--- ENTRIES SUPPLIED Enclosed Below ---
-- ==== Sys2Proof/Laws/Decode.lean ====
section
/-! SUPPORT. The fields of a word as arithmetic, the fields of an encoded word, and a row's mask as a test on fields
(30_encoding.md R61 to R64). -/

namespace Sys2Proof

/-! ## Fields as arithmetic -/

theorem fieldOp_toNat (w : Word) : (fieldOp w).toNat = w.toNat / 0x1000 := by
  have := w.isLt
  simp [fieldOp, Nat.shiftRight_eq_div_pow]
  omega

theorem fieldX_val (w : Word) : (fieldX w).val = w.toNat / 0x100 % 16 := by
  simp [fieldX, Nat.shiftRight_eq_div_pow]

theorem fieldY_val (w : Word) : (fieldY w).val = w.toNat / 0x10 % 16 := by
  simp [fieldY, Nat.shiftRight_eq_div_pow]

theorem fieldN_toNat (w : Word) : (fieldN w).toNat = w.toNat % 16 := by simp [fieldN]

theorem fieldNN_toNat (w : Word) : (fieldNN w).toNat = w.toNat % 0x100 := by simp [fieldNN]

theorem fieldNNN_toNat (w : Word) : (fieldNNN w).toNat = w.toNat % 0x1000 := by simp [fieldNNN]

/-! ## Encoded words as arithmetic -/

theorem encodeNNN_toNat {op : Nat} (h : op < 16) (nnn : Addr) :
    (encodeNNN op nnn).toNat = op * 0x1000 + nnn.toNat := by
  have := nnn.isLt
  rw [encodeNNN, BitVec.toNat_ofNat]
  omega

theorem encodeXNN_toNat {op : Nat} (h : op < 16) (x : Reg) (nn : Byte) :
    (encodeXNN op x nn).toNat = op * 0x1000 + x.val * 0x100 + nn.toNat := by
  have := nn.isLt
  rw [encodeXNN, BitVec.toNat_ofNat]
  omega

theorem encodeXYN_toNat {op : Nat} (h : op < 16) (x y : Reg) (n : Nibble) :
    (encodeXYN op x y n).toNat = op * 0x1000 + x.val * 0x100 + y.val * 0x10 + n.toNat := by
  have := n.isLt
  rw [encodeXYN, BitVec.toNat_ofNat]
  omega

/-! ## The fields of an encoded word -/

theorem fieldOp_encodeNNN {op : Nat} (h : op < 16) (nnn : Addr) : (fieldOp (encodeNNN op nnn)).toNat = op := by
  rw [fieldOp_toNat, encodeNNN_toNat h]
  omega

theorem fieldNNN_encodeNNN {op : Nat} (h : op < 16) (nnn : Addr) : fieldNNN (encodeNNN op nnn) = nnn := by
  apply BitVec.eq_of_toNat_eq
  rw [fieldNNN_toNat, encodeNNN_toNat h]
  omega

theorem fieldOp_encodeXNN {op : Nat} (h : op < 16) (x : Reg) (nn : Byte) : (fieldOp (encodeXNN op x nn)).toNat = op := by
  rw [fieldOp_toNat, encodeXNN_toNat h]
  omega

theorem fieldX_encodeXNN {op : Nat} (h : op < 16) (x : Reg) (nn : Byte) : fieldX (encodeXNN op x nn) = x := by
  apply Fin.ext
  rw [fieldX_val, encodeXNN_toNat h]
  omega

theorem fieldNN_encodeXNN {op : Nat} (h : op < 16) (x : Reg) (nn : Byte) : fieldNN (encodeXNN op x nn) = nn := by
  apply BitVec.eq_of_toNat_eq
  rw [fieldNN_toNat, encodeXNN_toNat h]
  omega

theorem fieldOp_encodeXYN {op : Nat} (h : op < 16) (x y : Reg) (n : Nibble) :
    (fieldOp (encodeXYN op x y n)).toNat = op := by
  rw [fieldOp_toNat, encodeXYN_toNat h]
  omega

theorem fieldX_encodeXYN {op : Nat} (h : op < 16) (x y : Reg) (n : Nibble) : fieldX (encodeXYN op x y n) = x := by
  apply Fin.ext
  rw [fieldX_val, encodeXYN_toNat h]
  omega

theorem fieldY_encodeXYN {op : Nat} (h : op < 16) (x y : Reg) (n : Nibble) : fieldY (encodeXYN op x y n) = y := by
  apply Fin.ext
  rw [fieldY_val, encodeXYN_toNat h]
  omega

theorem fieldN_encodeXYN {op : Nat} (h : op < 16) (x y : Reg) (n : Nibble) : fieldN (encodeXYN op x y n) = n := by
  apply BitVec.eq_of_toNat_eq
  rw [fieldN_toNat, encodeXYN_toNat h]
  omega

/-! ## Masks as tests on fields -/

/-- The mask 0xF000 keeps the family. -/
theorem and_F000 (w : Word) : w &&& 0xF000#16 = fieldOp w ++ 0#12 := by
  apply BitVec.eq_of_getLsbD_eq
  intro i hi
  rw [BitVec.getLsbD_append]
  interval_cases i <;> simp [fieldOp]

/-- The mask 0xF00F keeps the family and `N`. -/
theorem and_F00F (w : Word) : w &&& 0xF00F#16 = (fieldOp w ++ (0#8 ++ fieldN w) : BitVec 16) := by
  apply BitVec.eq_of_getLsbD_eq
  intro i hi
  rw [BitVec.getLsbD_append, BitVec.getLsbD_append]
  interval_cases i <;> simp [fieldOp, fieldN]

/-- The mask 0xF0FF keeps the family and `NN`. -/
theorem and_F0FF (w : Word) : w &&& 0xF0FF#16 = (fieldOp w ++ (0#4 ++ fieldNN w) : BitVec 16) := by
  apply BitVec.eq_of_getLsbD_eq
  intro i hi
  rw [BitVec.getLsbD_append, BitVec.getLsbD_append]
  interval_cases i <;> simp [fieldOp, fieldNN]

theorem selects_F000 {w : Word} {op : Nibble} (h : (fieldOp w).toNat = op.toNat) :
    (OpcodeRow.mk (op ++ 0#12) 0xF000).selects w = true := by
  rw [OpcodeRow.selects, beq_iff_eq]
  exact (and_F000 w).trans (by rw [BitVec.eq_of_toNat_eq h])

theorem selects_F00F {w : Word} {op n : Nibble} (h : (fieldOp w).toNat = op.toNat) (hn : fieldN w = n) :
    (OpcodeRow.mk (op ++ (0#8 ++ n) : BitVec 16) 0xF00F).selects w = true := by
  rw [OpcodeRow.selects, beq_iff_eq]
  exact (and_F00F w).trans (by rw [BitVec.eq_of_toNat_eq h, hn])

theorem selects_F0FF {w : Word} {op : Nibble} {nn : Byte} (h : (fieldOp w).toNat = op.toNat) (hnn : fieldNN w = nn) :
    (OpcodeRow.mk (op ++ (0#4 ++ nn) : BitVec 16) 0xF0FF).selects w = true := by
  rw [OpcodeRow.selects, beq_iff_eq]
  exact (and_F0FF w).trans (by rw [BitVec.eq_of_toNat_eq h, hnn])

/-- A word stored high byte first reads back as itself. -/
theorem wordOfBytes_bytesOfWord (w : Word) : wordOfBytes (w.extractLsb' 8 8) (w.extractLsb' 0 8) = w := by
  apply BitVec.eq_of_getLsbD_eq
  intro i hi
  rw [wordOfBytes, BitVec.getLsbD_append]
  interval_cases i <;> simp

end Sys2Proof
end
--- End of Enclosed ENTRIES SUPPLIED ---
--- ENTRIES SUPPLIED Enclosed Below ---
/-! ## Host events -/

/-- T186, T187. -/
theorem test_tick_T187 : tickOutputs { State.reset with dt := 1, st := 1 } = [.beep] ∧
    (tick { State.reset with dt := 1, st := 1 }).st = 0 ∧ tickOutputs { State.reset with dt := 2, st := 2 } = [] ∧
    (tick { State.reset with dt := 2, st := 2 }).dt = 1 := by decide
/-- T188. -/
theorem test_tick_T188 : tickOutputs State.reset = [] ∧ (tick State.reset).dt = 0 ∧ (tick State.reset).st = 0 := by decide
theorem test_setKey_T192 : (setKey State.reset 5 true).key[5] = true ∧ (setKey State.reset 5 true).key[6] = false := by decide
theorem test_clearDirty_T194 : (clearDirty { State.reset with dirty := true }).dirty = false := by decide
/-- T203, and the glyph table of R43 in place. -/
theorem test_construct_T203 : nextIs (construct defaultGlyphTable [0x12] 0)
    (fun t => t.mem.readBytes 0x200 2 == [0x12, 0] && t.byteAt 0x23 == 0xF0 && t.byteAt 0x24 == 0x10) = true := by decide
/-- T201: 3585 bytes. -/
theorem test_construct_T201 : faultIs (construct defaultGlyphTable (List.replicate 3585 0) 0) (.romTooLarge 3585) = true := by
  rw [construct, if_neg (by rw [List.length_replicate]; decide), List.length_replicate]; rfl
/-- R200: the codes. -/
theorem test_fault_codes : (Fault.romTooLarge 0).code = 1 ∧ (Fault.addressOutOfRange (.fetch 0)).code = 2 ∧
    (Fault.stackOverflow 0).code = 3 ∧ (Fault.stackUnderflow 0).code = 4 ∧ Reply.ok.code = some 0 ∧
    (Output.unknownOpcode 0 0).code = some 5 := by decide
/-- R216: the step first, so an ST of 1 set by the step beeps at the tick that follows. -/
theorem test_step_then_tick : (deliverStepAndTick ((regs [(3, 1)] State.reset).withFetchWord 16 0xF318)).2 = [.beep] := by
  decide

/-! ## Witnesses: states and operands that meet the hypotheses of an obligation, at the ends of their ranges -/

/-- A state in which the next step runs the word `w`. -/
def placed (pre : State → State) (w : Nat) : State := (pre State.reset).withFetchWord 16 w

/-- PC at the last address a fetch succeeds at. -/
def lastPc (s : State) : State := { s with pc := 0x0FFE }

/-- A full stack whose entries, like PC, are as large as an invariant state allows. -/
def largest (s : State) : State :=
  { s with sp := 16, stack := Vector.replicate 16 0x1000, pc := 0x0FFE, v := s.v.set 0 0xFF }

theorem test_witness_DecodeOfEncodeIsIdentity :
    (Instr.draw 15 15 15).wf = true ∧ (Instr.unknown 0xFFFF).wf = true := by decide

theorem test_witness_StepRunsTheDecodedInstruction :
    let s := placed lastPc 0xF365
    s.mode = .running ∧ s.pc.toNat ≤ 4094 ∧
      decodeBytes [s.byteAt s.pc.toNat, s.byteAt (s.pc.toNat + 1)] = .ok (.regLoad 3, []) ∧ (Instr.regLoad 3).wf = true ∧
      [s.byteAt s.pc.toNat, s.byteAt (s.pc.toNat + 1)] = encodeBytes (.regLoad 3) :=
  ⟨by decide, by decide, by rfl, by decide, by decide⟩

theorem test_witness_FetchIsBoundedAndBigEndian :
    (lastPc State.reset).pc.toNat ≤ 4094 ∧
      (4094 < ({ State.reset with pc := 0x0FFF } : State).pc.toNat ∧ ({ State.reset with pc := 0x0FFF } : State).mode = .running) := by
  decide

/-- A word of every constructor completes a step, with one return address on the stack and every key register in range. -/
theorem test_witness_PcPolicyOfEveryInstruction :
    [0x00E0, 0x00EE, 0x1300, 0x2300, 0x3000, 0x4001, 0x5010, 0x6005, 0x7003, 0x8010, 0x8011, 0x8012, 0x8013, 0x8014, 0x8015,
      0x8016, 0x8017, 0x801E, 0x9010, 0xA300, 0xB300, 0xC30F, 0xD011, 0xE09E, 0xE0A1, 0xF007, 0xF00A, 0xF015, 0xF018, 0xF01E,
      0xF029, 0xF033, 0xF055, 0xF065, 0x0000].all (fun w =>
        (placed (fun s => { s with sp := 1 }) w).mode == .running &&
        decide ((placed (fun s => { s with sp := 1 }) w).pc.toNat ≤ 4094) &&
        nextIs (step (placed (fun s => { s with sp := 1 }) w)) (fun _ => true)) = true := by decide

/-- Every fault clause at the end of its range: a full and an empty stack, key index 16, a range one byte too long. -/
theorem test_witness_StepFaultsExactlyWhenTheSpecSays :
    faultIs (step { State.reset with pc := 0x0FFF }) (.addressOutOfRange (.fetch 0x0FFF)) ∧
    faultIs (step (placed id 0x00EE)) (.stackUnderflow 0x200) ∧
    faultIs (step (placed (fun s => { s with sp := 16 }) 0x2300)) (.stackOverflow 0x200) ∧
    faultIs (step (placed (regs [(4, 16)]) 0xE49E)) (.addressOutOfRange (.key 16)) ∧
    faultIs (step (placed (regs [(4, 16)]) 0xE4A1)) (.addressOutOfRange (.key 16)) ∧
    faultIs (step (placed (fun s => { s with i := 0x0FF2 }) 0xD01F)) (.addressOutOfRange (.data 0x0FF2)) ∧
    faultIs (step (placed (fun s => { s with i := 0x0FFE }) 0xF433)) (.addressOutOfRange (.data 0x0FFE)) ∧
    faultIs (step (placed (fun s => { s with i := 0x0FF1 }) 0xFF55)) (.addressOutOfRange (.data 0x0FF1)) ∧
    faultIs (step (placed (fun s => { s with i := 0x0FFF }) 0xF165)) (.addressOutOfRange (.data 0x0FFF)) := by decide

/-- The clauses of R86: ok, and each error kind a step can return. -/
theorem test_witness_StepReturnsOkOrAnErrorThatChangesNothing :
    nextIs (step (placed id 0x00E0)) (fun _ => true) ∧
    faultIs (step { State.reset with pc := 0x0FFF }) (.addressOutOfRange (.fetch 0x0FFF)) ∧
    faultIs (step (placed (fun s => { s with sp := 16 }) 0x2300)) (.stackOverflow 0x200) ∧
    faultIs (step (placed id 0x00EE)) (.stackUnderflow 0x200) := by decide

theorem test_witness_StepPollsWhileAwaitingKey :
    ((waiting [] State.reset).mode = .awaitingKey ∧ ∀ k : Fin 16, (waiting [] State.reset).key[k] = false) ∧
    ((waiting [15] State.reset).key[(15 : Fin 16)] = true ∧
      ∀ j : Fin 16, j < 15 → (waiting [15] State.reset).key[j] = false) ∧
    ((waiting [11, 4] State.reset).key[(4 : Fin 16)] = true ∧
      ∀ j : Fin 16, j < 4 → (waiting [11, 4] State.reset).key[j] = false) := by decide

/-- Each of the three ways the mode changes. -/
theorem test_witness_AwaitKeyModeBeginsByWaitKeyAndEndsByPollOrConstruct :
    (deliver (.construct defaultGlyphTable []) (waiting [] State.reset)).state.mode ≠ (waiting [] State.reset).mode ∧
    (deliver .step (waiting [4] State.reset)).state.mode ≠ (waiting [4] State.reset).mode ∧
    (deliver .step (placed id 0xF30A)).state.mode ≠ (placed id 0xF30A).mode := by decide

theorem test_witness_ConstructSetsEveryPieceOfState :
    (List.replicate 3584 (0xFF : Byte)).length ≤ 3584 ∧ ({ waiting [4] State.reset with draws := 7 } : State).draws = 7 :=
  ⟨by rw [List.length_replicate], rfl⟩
--- End of Enclosed ENTRIES SUPPLIED ---
--- ENTRIES SUPPLIED Enclosed Below ---
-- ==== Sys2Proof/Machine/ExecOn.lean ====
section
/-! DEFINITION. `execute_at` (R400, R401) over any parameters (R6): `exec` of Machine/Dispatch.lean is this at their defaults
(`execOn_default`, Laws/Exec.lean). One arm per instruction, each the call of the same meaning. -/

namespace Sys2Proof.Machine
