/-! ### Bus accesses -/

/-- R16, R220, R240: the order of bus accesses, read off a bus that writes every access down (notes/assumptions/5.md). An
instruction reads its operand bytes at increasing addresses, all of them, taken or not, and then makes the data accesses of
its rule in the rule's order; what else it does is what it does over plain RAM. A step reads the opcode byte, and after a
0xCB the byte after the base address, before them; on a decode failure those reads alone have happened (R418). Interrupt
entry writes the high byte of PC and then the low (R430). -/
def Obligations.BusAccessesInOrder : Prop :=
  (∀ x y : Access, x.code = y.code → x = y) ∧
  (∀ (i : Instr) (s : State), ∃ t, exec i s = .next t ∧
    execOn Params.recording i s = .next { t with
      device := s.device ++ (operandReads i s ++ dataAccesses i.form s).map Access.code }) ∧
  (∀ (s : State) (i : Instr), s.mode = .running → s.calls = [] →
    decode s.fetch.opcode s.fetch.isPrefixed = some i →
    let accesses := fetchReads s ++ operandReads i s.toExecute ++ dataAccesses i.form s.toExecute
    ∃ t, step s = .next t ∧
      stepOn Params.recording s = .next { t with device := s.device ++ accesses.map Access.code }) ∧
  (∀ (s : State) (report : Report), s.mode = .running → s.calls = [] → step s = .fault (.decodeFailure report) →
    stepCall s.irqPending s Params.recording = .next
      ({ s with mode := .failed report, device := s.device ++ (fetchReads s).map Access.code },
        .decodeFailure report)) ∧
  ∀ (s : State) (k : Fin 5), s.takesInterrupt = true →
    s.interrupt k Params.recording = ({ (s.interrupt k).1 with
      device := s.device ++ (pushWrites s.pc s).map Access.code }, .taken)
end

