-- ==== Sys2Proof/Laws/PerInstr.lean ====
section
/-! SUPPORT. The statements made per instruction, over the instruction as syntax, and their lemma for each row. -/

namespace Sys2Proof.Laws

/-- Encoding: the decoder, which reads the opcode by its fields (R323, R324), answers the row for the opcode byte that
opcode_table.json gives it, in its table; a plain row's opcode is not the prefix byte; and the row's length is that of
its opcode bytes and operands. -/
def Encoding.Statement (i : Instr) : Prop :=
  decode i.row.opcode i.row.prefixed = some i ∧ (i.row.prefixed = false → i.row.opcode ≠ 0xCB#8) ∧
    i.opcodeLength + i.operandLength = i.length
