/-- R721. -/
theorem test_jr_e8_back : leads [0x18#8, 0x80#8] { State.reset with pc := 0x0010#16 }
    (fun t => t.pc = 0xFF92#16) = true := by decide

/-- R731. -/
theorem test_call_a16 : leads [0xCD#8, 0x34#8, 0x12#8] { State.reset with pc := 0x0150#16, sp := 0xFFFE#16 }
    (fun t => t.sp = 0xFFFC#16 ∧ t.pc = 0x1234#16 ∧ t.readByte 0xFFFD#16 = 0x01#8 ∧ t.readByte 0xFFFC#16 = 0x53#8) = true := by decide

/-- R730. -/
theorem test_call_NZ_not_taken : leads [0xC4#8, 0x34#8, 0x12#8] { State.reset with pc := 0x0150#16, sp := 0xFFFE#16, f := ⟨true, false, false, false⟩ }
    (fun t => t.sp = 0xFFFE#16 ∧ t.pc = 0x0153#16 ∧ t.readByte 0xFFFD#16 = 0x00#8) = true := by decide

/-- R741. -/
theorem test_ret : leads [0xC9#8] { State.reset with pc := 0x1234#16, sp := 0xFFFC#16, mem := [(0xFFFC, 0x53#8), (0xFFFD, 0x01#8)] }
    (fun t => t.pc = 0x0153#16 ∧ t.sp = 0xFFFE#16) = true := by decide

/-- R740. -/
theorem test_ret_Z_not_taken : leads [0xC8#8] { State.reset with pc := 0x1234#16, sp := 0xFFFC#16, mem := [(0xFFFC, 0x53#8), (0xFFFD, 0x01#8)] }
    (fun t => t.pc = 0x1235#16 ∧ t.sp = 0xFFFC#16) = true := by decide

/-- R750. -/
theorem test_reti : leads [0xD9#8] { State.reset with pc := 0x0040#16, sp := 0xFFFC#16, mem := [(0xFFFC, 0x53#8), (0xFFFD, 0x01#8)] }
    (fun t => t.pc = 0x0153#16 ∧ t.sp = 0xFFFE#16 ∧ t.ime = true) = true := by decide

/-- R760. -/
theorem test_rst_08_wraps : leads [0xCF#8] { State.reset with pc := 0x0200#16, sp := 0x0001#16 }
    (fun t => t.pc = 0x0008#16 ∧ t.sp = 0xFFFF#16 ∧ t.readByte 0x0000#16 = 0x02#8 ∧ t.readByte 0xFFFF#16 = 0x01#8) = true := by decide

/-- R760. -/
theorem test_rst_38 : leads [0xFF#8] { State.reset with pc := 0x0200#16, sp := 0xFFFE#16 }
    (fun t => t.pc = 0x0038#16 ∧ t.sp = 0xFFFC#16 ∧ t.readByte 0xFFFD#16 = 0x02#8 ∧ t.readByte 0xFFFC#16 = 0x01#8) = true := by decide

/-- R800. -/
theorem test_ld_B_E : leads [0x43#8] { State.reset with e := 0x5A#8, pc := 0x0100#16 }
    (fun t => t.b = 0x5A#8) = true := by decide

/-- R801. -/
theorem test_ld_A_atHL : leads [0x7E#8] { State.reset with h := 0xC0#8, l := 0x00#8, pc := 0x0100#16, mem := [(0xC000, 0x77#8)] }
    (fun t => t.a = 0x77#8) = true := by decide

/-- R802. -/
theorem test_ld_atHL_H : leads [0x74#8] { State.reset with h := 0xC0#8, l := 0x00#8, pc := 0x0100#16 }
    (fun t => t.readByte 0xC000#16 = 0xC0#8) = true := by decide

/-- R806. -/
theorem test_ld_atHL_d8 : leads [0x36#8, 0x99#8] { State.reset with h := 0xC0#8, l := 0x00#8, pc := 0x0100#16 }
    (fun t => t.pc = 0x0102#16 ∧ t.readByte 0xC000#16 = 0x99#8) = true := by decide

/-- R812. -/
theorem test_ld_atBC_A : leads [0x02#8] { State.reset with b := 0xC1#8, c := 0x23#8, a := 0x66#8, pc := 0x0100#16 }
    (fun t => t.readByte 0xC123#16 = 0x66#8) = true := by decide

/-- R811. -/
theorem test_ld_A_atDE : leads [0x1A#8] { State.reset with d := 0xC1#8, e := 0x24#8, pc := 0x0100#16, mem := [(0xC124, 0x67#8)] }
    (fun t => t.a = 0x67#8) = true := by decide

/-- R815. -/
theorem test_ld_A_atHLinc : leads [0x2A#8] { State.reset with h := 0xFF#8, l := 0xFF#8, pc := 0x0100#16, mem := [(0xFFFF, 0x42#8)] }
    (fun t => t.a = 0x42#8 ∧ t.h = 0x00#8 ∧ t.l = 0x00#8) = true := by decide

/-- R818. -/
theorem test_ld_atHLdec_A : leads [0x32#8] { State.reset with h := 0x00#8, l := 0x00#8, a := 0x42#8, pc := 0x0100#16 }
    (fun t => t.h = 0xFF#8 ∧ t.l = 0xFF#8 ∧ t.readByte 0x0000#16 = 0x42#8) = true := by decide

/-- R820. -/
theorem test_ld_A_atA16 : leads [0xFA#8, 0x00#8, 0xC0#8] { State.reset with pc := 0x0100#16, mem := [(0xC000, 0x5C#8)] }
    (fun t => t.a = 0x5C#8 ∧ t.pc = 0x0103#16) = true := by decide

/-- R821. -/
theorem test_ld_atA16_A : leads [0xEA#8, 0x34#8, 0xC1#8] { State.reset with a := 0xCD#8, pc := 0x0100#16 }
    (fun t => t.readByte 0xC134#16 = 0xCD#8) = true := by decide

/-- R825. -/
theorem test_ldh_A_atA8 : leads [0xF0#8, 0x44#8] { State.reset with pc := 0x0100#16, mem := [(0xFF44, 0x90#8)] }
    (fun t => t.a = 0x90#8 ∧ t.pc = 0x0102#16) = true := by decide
--- End of Enclosed ENTRIES SUPPLIED ---
WORK TO COMPLETE –
Your answer should consist of the lines above that hold the word "keeps", copied exactly.

EXERCISE RESULT –
/-- The mask 0xF000 keeps the family. -/
/-- The mask 0xF00F keeps the family and `N`. -/
/-- The mask 0xF0FF keeps the family and `NN`. -/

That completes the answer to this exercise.